# PayPal scam targeting Reps.



## les (Jul 24, 2006)

Just got this email PayPal scam targeting reps and maybe members on here.
Your account has been temporarily limited! ID: 371‏

Show details
Hide details PayPal [email protected]

Send email
Find email Add to contactsTo [email protected]
From: PayPal ([email protected]) 
Sent: 30 April 2012 11:11:49 
To: [email protected]

Dear Customer,

Your account has been temporarily limited. 
To remove the limitation from your account 
please confirm your credit card details on file.

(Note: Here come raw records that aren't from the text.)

-- ==== Sys2Proof/Machine/WaveState.lean ====
section
/-! DEFINITION. The state of a wave and of a cast: every register of Tables 4.1, 4.2, 8.1, 9.3, 10.2, 11.1, 12.1, 13.4,
15.6, 20.2 to 20.4 whose scope is the slice, the wave or the cast, and what a blocked word of a party waits for. -/

namespace Sys2Proof.Machine

/-- ROLE (Table 4.2): 0 GENERAL, 1 COPY, 2 MATRIX, 3 VECTOR. -/
inductive Role where
  | general | copy | matrix | vector
  deriving DecidableEq, Repr

/-- Trap causes (Table 8.5). -/
inductive Cause where
  | illegalOp | illegalOperand | illegalChain | latchWindow | role | regidx | misalign | spRange | barrierClobber
  | barrierState | queueState | page | access | ownership | orderedRet | poison | waitTimeout | xchgPartner | diverge
  | software | brk | stack | engine
  deriving DecidableEq, Repr

/-- The value of a latch entry in one slice: four lanes of a vector or pair entry, or a scalar (R69). -/
inductive LatchVal where
  | vec (lanes : List Word)
  | pair (lanes : List Quad)
  | scalar (v : Quad)
  deriving DecidableEq, Repr

/-- A latch entry with the packet of the party that produced it and its place in the issue order (R69, R70). -/
structure LatchEntry where
  val : LatchVal
  packet : Nat
  seq : Nat
  deriving DecidableEq, Repr

/-- A reconvergence-stack entry: ADDR 0 is a rejoin entry, any other a pending path (R151). -/
structure StackEntry where
  addr : BitVec 62
  mask : BitVec 4
  deriving DecidableEq, Repr

/-- What a party remembers of the packets it issues, for the latch reach and window rules (R70 to R72).
`packet` numbers the packet visits, `seq` the words issued; `start` is the first word issued in the current packet,
`slot` the slot it entered at and `last` the last slot issued; `producers` counts the latched results of the current packet;
the `prev` fields hold the same of the packet before (whether it held an operation of Table 3.6 and whether it was itself the second
packet of a window). -/
structure Window where
  packet : Nat := 0
  seq : Nat := 0
  base : Quad := 0
  start : Quad := 0
  slot : Nat := 0
  last : Nat := 3
  producers : Nat := 0
  forbidden : Bool := false
  second : Bool := false
  prevStart : Quad := 0
  prevProducers : Nat := 0
  prevForbidden : Bool := false
  prevSecond : Bool := false
  deriving DecidableEq, Repr

/-- Who a wave is: its place, its cast and its WAVEID, so that a reply, a token or a command never reaches a later wave of the slot. -/
structure WaveKey where
  core : Nat
  slot : Nat
  castid : BitVec 14
  waveId : BitVec 6
  deriving DecidableEq, Repr

/-- A lane of a scratchpad or global access with its address. -/
structure LaneAddr where
  lane : Nat
  addr : Quad
  deriving DecidableEq, Repr

/-- A full-empty access that waits for its commit condition (R210): size in bytes, `fe` of Table 11.2, register, the lanes, and
for a store the bytes of each lane. -/
structure FeAccess where
  store : Bool
  fe : Nat
  size : Nat
  reg : Nat
  lanes : List LaneAddr
  data : List (List Byte)
  deriving DecidableEq, Repr

/-- The command and slice of a COPY (R276 to R278): chain head, control word, slice descriptor and the scalar that receives the number. -/
structure CopyArgs where
  head : Quad
  ctl : Quad
  slice : Quad
  dest : Nat
  deriving DecidableEq, Repr

/-- An ATTACH request (R336, R337); `due` is the company cycle of its first decision. -/
structure AttachArgs where
  entry : Quad
  n : Nat
  role : Role
  now : Bool
  dest : Nat
  due : Nat
  deriving DecidableEq, Repr

/-- A VXCHG that waits for its pair (R145, R146): the operand s[b] as read, the partner that it names, tag, destination, the snapshot and its active lanes. -/
structure XchgArgs where
  operand : Quad
  partner : WaveKey
  tag : Nat
  dest : Nat
  snapshot : List Word
  act : LaneMask
  deriving DecidableEq, Repr

/-- What a blocked party waits for, with the operands as they were read at issue. -/
inductive BlockOp where
  /-- LDS.F, LDS.T, STS.WF (R210). -/
  | fullEmpty (a : FeAccess)
  /-- QPUSH (R298): control address, element, scalar that receives TAIL. -/
  | qpush (ctl : Quad) (elem : List Word) (dest : Nat)
  /-- QPOP (R299): control address, vector register. -/
  | qpop (ctl : Quad) (dest : Nat)
  /-- RWAIT (R301): control address, slot, expected phase, scalar. -/
  | rwait (ctl : Quad) (slot : Nat) (phase : Bool) (dest : Nat)
  /-- REGANG.ALL (R157). -/
  | regang
  /-- BARRIVE or BSYNC whose arrival is held (R217). -/
  | arrive (addr : Quad) (sync : Bool) (dest : Nat)
  /-- BWAIT or BSYNC waiting for a phase (R218). -/
  | bwait (addr : Quad) (phase : BitVec 32) (sync : Bool) (dest : Nat)
  /-- A barrier word whose completion is scheduled for a company cycle: status to write, or the end of the wave; `sync` is a BSYNC (R218, R221). -/
  | released (dest : Nat) (status : Quad) (ends sync : Bool) (due : Nat)
  /-- BQUERY, which reads the barrier as it stands after the cycle's steps of R50 (R215). -/
  | bquery (addr : Quad) (dest : Nat)
  /-- DCWAIT (R382). -/
  | dcwait (counter : Nat) (dest : Nat)
  /-- ENGWAIT (R292). -/
  | engwait (n : BitVec 32) (dest : Nat)
  /-- A COPY that must create a collective while no record is free (R279). -/
  | create (c : CopyArgs)
  /-- ATTACH before its decision (R337); `wait` is ATTACH.WAIT. -/
  | attach (a : AttachArgs) (wait : Bool)
  /-- VXCHG (R147); `matched` once both tokens have met, with the partner's lanes. -/
  | xchg (x : XchgArgs) (matched : Option (List Word × LaneMask))
  /-- WAITST (R247). -/
  | waitst
  /-- HOSTMSG (R166); `stored` once step 1 is over: the wave's stores have been acknowledged. -/
  | hostmsg (p0 p1 : Quad) (tag : Nat) (stored : Bool)
  /-- MWAIT (R185). -/
  | mwait
  /-- CUEEMIT: `sent` once its release at house scope has been performed (R306). -/
  | cueemit (node : Quad) (record : List Byte) (dest : Nat) (sent : Bool)
  /-- A fetch or an M word whose translation is in progress, with the addresses missed (write, fetch); the word is then issued again (R197). -/
  | translate (pages : List (Quad × Bool × Bool))
  deriving DecidableEq, Repr

/-- A word of a chain that follows what has not performed yet: a control word after a wait (R74, R152, R164), a word that a FENCE of the chain holds (R254): its address and slot's chain (`epc` the first word issued, `next` the
word after the chain), the slices that issue it, its bits, and what it reads, as that stood before the chain: scalars, predicates, the slices' latches and the
party's packet visit; `wrote` lists the scalars that later pipes of the chain write (R84), `more` the words of the chain that follow it, with their bits. -/
structure Late where
  word : Quad
  epc : Quad
  next : Quad
  slices : List Nat
  sregs : List Quad
  preds : List LaneMask
  latches : List (List LatchEntry)
  win : Window
  raw : Word
  wrote : List Nat
  more : List (Quad × Word) := []
  deriving DecidableEq, Repr

/-- A blocked party: what it waits for, the word's address, the slices held and where each goes on, the count of R60, and the control word of
its chain that follows the wait. -/
structure Blocked where
  op : BlockOp
  word : Quad
  slices : List Nat
  resume : List Quad
  count : Nat := 0
  late : Option Late := none
  deriving DecidableEq, Repr

/-- One slice: Table 4.1 and Table 8.1. The party fields are those of the party that this slice leads (R83). -/
structure Slice where
  pc : Quad
  mask : BitVec 4 := 15
  stack : List StackEntry := []
  live : Bool := true
  hmode : Bool := false
  savemask : BitVec 4 := 0
  sleep : BitVec 18 := 0
  leader : BitVec 5 := 0
  latches : List LatchEntry := []
  win : Window := {}
  blocked : Option Blocked := none
  late : Option Late := none
  deriving DecidableEq, Repr

/-- A wide record of a promotion buffer (Table 9.3): VALID, KPOS and P. -/
structure WideRecord where
  valid : Bool
  kpos : BitVec 16
  p : Word
  deriving DecidableEq, Repr

/-- A bound promotion buffer: accumulator code, shape and one record per output in row-major order (R178). -/
structure Promo where
  acc : Nat
  m : Nat
  n : Nat
  recs : List WideRecord
  deriving DecidableEq, Repr

/-- A granule and a phase: the HELD and SYNCWAIT records (Table 11.1). -/
structure PhaseRec where
  granule : BitVec 19
  phase : BitVec 32
  deriving DecidableEq, Repr

/-- The kind of a FENCE (R254). -/
inductive FenceKind where
  | acq | rel | acqrel
  deriving DecidableEq, Repr

/-- A FENCE not yet performed: kind, scope and the stages that still have to reply (Table 13.4). `implied` marks the release that
precedes a CUEEMIT (R306), `attached` the acquire that follows a word of a party (R258); `ready` is the mesh cycle in which the last reply so far reaches the core, `word` the FENCE's address, from
which it is issued again (R267). -/
structure Fence where
  kind : FenceKind
  scope : Nat
  stages : BitVec 4
  implied : Bool := false
  attached : Bool := false
  ready : Nat := 0
  word : Quad := 0
  deriving DecidableEq, Repr

/-- A memory word that has not finished: a parked word or one whose requests are in flight. The operation is given by the instruction
and by the operands read at issue. -/
structure MemOp where
  instr : Instr
  lanes : List LaneAddr
  data : List (List Byte)
  cmp : List (List Byte)
  deriving DecidableEq, Repr

/-- The park record (Table 10.2): the M word, its unfinished lanes and its operands. A wave that waits inside a latch window (R72) or for the page
of its code has no operands: it issues the word again. -/
structure Park where
  word : Quad
  lanes : LaneMask
  op : Option MemOp
  leader : Nat
  slices : List Nat
  deriving DecidableEq, Repr

/-- An asynchronous trap that is due (R160): cause, TRAPADDR, TRAPLANES and the party it goes to. -/
structure AsyncTrap where
  cause : Cause
  addr : Quad
  lanes : LaneMask
  leader : Nat
  deriving DecidableEq, Repr

/-- A load, atomic or other returning request whose data has not come back: the registers it will write (R75). -/
structure Pending where
  id : Nat
  first : Nat
  count : Nat
  left : Nat
  deriving DecidableEq, Repr

/-- A MOVC of NWAVES in the current company cycle: the party, the scalar that it wrote (none with K = 1), the value and its latch entry. A change of membership in
the cycle gives it the value after the change (R88). -/
structure CountRead where
  leader : Nat
  dest : Option Nat
  value : Quad
  packet : Nat
  seq : Nat
  deriving DecidableEq, Repr

/-- A wave (R28, R83, R86). `limit` is WAITLIMIT as it applies in the current company cycle (R128). Its slot, bay and core are its place in the package. `joinNext` holds the granules of the tracking barriers whose next
phase it joins (R48), `arrivedAt` its arrivals at tracking barriers;
`hostOut` counts its host-space writes and atomics not yet acknowledged (Table 13.3); `outstMore` holds the counted requests of a word beyond the 4,095 that OUTST
counts, by whether they are homed on the wave's stage (R231); `settling`: after a resumption its deferred stores are performed before a later word issues (R267). -/
structure Wave where
  waveId : BitVec 6
  cast : Nat
  role : Role
  regbase : List Nat
  sregs : List Quad
  vregs : List (List Word)
  preds : List LaneMask
  slices : List Slice
  turn : Nat := 0
  tiles : List Quad
  promo : List (Option Promo) := [none, none, none, none]
  fpflags : BitVec 5 := 0
  waitlimit : Quad := 4294967296
  limit : Quad := 4294967296
  countRead : Option CountRead := none
  epc : Quad := 0
  trapcause : BitVec 16 := 0
  trapaddr : Quad := 0
  traplanes : LaneMask := 0
  park : Option Park := none
  outst : BitVec 12 := 0
  outl : BitVec 12 := 0
  outstMore : List Bool := []
  settling : Bool := false
  hostOut : Nat := 0
  fence : Option Fence := none
  nextCopy : BitVec 32 := 0
  held : Option PhaseRec := none
  syncwait : Option PhaseRec := none
  joinNext : List Nat := []
  arrivedAt : List PhaseRec := []
  due : List AsyncTrap := []
  pending : List Pending := []
  nextId : Nat := 0
  commands : Nat := 0
  promoted : Nat := 0
  starve : Nat := 0
  promoHeld : Nat := 0
  readySince : Nat := 0
  startAt : Nat := 0
  deriving DecidableEq, Repr

/-- The status of a completed collective: kind (0 DONE, 1 ABORTED, 2 ERROR, 3 not held) and code (R292). -/
structure CopyStatus where
  kind : BitVec 8
  code : BitVec 8
  deriving DecidableEq, Repr

/-- Ownership range OWNRk (Table 19.3). -/
structure OwnRange where
  valid : Bool
  base : Quad
  len : Nat
  deriving DecidableEq, Repr

/-- The registers of a cast that the prompter writes at an epoch's boundary: GROWOK, SHRINKREQ and REFRCOST (Table 4.2), with the tick
of the boundary. -/
structure Hints where
  tick : Nat := 0
  growok : BitVec 7 := 0
  shrinkreq : BitVec 7 := 0
  refrcost : Quad := 0
  deriving DecidableEq, Repr

/-- A resident cast: its cast-slot entry with the cast-scope registers (Table 4.2, Table 15.6, Table 20.3). `before` holds what the epoch's boundary
replaced (R88); `heldCopies` the granules of the copy completions whose arrival is held (R217, R219). -/
structure Cast where
  castid : BitVec 14
  partition : Nat
  node : Nat
  castindex : BitVec 32
  launchid : BitVec 32
  nwaves : BitVec 7
  maxw : Nat
  regcount : BitVec 9
  spsize : BitVec 20
  sprow : Nat
  rows : Nat
  cogroup : BitVec 23
  growok : BitVec 7 := 0
  shrinkreq : BitVec 7 := 0
  refrcost : Quad := 0
  before : Hints := {}
  trappc : Quad
  prio : Nat
  req : BitVec 8 := 255
  reqEpoch : Nat := 0
  cchg : Nat := 0
  cseq : BitVec 32 := 0
  cdone : BitVec 32 := 0
  ring : List (BitVec 32 × CopyStatus) := []
  own : List OwnRange
  codebase : Quad
  codelen : Quad
  heldCopies : List Nat := []
  resident : Nat := 0
  stopping : Option Nat := none
  ordered : Bool := false
  deriving DecidableEq, Repr

end Sys2Proof.Machine
end

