-- ==== Sys2Proof/WellFormed.lean ====
section
/-! DEFINITION. The static form of an instruction: which fields name which registers (Table 3.4, R65, R66), its pipe and role class
(Tables 2.3 and 3.3), whether it is a latched producer (R69), acts for the whole wave (R32) or is forbidden in a latch window (Table 3.6),
and well-formedness: the part of order 3 of Table 3.5 that the word alone decides and that decoding has not already refused. -/

namespace Sys2Proof

/-- What a register field names: one vector register, an even pair, a quad, a scalar, or an even pair of scalars. -/
inductive OpKind where
  | vec | pair | quad | scalar | spair
  deriving DecidableEq, Repr

/-- A register operand of a word: a source, a destination, a predicate destination, or further registers that must be allocated. -/
inductive Opnd where
  | src (k : OpKind) (c : Nat)
  | dst (k : OpKind) (c : Nat)
  | pdst (p : Nat)
  | more (c n : Nat)
  deriving DecidableEq, Repr

/-- The registers that hold an element of 2^z bytes: one up to 4 bytes, a pair for 8, a quad for 16 (R209, R230). -/
def OpKind.ofSize (z : Nat) : OpKind :=
  if z ≤ 2 then .vec else if z = 3 then .pair else .quad

/-- How many registers an operand kind takes. -/
def OpKind.count : OpKind → Nat
  | .vec => 1 | .pair => 2 | .quad => 4 | .scalar => 1 | .spair => 2

/-- The group of registers of an atomic of width `ty` (R235): .32 and .P16 one, .64 two, .128 four. -/
def groupOf (ty : Nat) : Nat :=
  if ty = 1 then 2 else if ty = 2 then 4 else 1

/-- The operand kind of an atomic's data (R235). -/
def atomicKind (ty : Nat) : OpKind :=
  if ty = 1 then .pair else if ty = 2 then .quad else .vec

/-- The data group of an atomic: a source, and with n = 0 a destination too (R235). -/
def atomicGroup (w : AT) : List Opnd :=
  if w.n = 0 then [.dst (atomicKind w.t.toNat) w.v.toNat] else [.src (atomicKind w.t.toNat) w.v.toNat]

/-- The control-register numbers of Table 4.2. -/
def controlRegister (n : Nat) : Bool :=
  n ≤ 0x00B || (0x010 ≤ n && n ≤ 0x012) || n = 0x018 || n = 0x019 || (0x020 ≤ n && n ≤ 0x023) || (0x030 ≤ n && n ≤ 0x035)

/-- The control registers that MOVCW may write (Table 4.2): FPFLAGS, WAITLIMIT, TRAPPC, EPC. -/
def writableRegister (n : Nat) : Bool :=
  n = 0x018 || n = 0x019 || n = 0x030 || n = 0x031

For confirmation, please click the link below:

Sign In to PayPal account

We apologise for any inconvenience caused. 
Thank you.

Copyright © 1999-2012 PayPal. All rights reserved.


----------



## Hoggy (May 8, 2002)

Hi, Just forward it on to. [email protected]
PayPal will attempt to trace it, Quite a common spoof email.
Hoggy.


----------



## les (Jul 24, 2006)

Hoggy said:


> Hi, Just forward it on to. [email protected]
> PayPal will attempt to trace it, Quite a common spoof email.
> Hoggy.


Yeah I know its a common one but some who might get it on here might not know. First time I have had one via my reps email ady thought


----------



## Hoggy (May 8, 2002)

Hi Les, Yes, Good idea to spread the word, had one today on my hotmail account.
Hoggy.


----------



## audimad (Jan 7, 2008)

I've had one also today, deleted it straight away, bunch of scamming *****. :x


----------



## avyi (Jan 9, 2012)

yep, had one today on my live.com email account too.. funny thing is, my paypal is in a completely different email account (gmail).


----------



## Wallsendmag (Feb 12, 2004)

They aren't targeting anyone in particular just sending out fishing emails to any address they get hold of.


----------